**What to work on:** The lines you return must be all those in the data that hold the string "foldl".

**Record excerpts:**
★ ★ ★ ★

-- ==== Sys2Proof/Machine/Events.lean ====
section
/-! DEFINITION. The event unit (R322 to R325): counters, the awaits a record releases, and the mailbox commands that
allocate, free and bind events (R298). -/

namespace Sys2Proof.Machine

/-- Condition pairs of an EVENT_AWAIT payload that are enabled: event, value (R317). -/
def awaitPairs (payload : List Byte) : List (Nat × Nat) :=
  [0x00, 0x10, 0x20].filterMap (fun o =>
    let e := getLe payload o 4
    if bit e 31 then some (bits e 16 0, getLe payload (o + 8) 8) else none)

/-- Do all conditions hold? -/
def State.awaitHolds (s : State) (payload : List Byte) : Bool :=
  (awaitPairs payload).all (fun p => match mget s.events p.1 with
    | some e => p.2 ≤ e.count.toNat
    | none => false)

/-- A released command begins with a caravan-scope acquire on its engine (R180, R323). -/
def State.queueAcquire (s : State) (q : Queue) : State := if q.kind = 0 then s.acquire q.unit else s

/-- Release every waiting EVENT_AWAIT whose conditions hold (R323). -/
def State.releaseAwaits (s : State) : State :=
  s.queues.foldl (fun s p =>
    p.2.cmds.foldl (fun s c =>
      if c.opcode = 0x03 && c.st = .started && s.awaitHolds c.payload then
        (s.endCmd p.1 c.index 0 0).queueAcquire p.2
      else s) s) s

/-- Record a value on a local event (R322): the counter never falls; a change sends the bound event's cookie and
releases awaits. `lost` sets COMPLETION_WRITE_LOST (R327). -/
def State.recordEvent (s : State) (ev v : Nat) (lost : Bool) : State :=
  match mget s.events ev with
  | none => s
  | some e =>
    if v ≤ e.count.toNat then s
    else
      let s := { s with events := mset s.events ev { e with count := BitVec.ofNat 64 v } }
      (s.interruptOpt e.vector 0x0 (b2n lost) ev v).releaseAwaits

/-- Opcodes that allow a SIGNAL (R314, R348, R380, R442). -/
def signalOpcodes : List Nat := [0x01, 0x02, 0x03, 0x04, 0x05, 0x06, 0x12, 0x20, 0x21, 0x34]

/-- A SIGNAL block: enabled, remote, die, event, value (R313). -/
structure Signal where
  enable : Bool
  remote : Bool
  die : Nat
  event : Nat
  value : Nat
  deriving DecidableEq, Repr

/-- The SIGNAL block of a payload: the last 16 bytes of its last entry. -/
def signalOf (opcode : Nat) (payload : List Byte) : Option Signal :=
  if !signalOpcodes.contains opcode || payload.length < 64 then none
  else
    let e := getLe payload (payload.length - 16) 4
    some { enable := bit e 31, remote := bit e 20, die := bits e 19 17, event := bits e 16 0
           value := getLe payload (payload.length - 8) 8 }

/-- Does an accepted command wait on a local event or hold a SIGNAL that names it (R325)? -/
def Cmd.names (c : Cmd) (self ev : Nat) : Bool :=
  (match signalOf c.opcode c.payload with
    | some g => g.enable && (!g.remote || g.die = self) && g.event = ev
    | none => false)
  || (c.opcode = 0x03 && (awaitPairs c.payload).any (fun p => p.1 = ev))

def State.eventBusy (s : State) (ev : Nat) : Bool := s.queues.any (fun p => p.2.cmds.any (fun c => c.names s.caravan.die ev))

def eEventBusy : Nat := 0x0404

/-- A free number of [lo, lo + n): the device's choice is a free value where that number is free, else the lowest. -/
def State.pick {α : Type} (s : State) (m : Map α) (lo n : Nat) : Option (Nat × State) :=
  let c := lo + s.peek 0 % n
  if !mhas m c then some (c, s.drew 1) else (firstFree m lo n).map (fun k => (k, s.drew 1))

/-- EVENT_ALLOC (R298). -/
def execEventAlloc (pair : Fin 8) (s : State) : Out :=
  s.mbxCmd pair 0x0110 (fun r s =>
    let v := r.n 0x18 2
    if !vectorOk v then (.err eBadParameter, s)
    else match s.pick s.events 0 131072 with
      | none => (.err eNoResource, s)
      | some (k, s) =>
        let e : Event := { count := BitVec.ofNat 64 (r.n 0x10 8), vector := v }
        (.ok (result [(0x10, 4, k)]) 0, { s with events := mset s.events k e }))

/-- EVENT_FREE (R325). -/
def execEventFree (pair : Fin 8) (s : State) : Out :=
  s.mbxCmd pair 0x0111 (fun r s =>
    let k := r.n 0x10 4
    if 131071 < k then (.err eBadParameter, s)
    else if !mhas s.events k then (.err eNotFound, s)
    else if s.eventBusy k then (.err eEventBusy, s)
    else (Ans.done, { s with events := merase s.events k }))

/-- EVENT_BIND (R298). -/
def execEventBind (pair : Fin 8) (s : State) : Out :=
  s.mbxCmd pair 0x0112 (fun r s =>
    let k := r.n 0x10 4
    let v := r.n 0x14 2
    if 131071 < k || !vectorOk v then (.err eBadParameter, s)
    else if !mhas s.events k then (.err eNotFound, s)
    else (Ans.done, { s with events := mmod s.events k (fun e => { e with vector := v }) }))

end Sys2Proof.Machine
end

★ ★ ★ ★

**Solved exercise:**
  s.queues.foldl (fun s p =>
    p.2.cmds.foldl (fun s c =>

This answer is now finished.